Her big break came in 1990, when director Paul Verhoeven featured her in his futuristic thriller Total Recall. But it was his next film, Basic Instinct, that finally put her on the map. She’d won the part by arriving at the screen test with Michael Douglas wearing an Armani pantsuit and a sheer blouse with no bra underneath. The message: I’m proud of—and comfortable with—my body.

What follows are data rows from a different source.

-- ==== Sys2Proof/Machine/Core.lean ====
section
/-! DEFINITION. The machine of the host's interface. -/

def Sys2Proof.core : Host.Core := { State := Sys2Proof.Machine.State, Fault := Sys2Proof.Machine.Fault, Refusal := Sys2Proof.Machine.Refusal, step := Sys2Proof.Machine.step, reset := Sys2Proof.Machine.State.reset }
end

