/-- What a retiring vector store leaves alone. The hart's own reservation may be lost (R15). -/
structure VecStoreFrame (s t : State) (takes : Bool) : Prop where
  cur : t.cur = s.cur
  pc : t.hart.pc = s.hart.nextPc
  x : XKept s t
  f : FKept s t
  priv : t.hart.priv = s.hart.priv
  csr : t.hart.csr = { s.hart.csr with minstret := t.hart.csr.minstret }
  vec : t.hart.vec = { s.hart.vec with
    velem := 0
    vpfx := if takes then setBit s.hart.vec.vpfx 0 false else s.hart.vec.vpfx }
  dev : t.hart.dev = s.hart.dev
  ctl : t.hart.ctl = s.hart.ctl
  ints : t.hart.ints = s.hart.ints
  run : t.hart.run = { s.hart.run with
    resv := t.hart.run.resv
    queue := t.hart.run.queue
    wait := t.hart.run.wait
    body := t.hart.run.body
    pfxOwn := t.hart.run.pfxOwn }
  others : ∀ k, k ≠ s.cur → SeesStore (s.hartAt k) (t.hartAt k)

/-- A vector store completes, and the bytes it stores are those of a list, in order. -/
def StoresBytes (i : Instr) (s : State) (takes : Bool) (l : List (Nat × Byte)) : Prop :=
  ∃ t, exec i s = .next t ∧ VecStoreFrame s t takes ∧ StoresAre s t l

/-- The address of element `e` of an indexed access (R64, R172). -/
def indexedAddr (s : State) (w : Fld) (e : Nat) : Nat :=
  let x := elemIn s w.b (if w.f = 1 then 64 else 32) e
  vectorAddr s w.a 0 (if w.f = 2 then signedOf 32 x else x)

/-- The index group of an indexed access fits (R172). -/
def IndexFits (s : State) (w : Fld) : Prop :=
  let m := max 1 (grpOf s * (if w.f = 1 then 64 else 32) / widthOf s)
  m ≤ 8 ∧ SourceFits s w.b m

/-! ## Other instructions and events -/

/-- An instruction answers a next state that meets a condition. -/
def Ends (i : Instr) (s : State) (p : State → Prop) : Prop := ∃ t, exec i s = .next t ∧ p t

/-- Nothing of the package but the current agent's hart changes; answers of other modules that its instruction used
are gone, and a Milliner keeps no copies. -/
def OnlyHart (s t : State) : Prop :=
  (∀ k, k ≠ s.cur → t.hartAt k = s.hartAt k)
    ∧ t = { s with harts := t.harts, coh := { s.coh with remote := t.coh.remote, copies := t.coh.copies } }

/-- An instruction completes, and the only change is that the current agent's hart becomes `h`. -/
def Becomes (i : Instr) (s : State) (h : Hart) : Prop := Ends i s (fun t => OnlyHart s t ∧ t.hart = h)

/-- An instruction of an agent that is no Milliner is illegal: it traps with cause 2 and the instruction word (R135). -/
def Illegal (i : Instr) (s : State) (word : Nat) : Prop := Traps i s 2 (bv 64 word)

/-- The hart after its word retires with `v` in an x register. -/
def Hart.gives (h : Hart) (rd : BitVec 5) (v : Word) : Hart := (h.setX rd v).retire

What’s interesting, though, is that Stone says it wasn’t until Basic Instinct that she began to realize she was pretty. She remembers the moment, at a prerelease screening of the film for several pals on her birthday. “I turned to one friend, and I was like, ‘Look how great they made me look. It’s unbelievable.’ He goes, ‘That’s how you look.’ I’m like, ‘No. No. Really, look what they did!’ He says, ‘Would you shut up? I’m trying to watch the movie. That’s how you look.’”

But it was her willingness to expose herself emotionally, not physically, that earned her a Golden Globe Award and an Oscar nomination for Casino, Martin Scorsese’s 1995 film, in which she played the wife of a Vegas mobster (Robert De Niro). Somewhere along the line, Stone had grown into herself enough to really get naked.

Today she says she isn’t vain about her body. She takes care of it: She is a devoted student of Pilates and consumes very little caffeine. But fundamentally, she sees her physique as an instrument of her work.

“If I’m in an action movie and I’m holding the gun and my elbow is right in the camera, I will say, ‘I think my elbow looks baggy or bad,’” she says matter-of-factly. “Or I say, ‘I have cellulite today.’ I tell them what I think is the problem. Because I’m looking for the better visual, the right thing.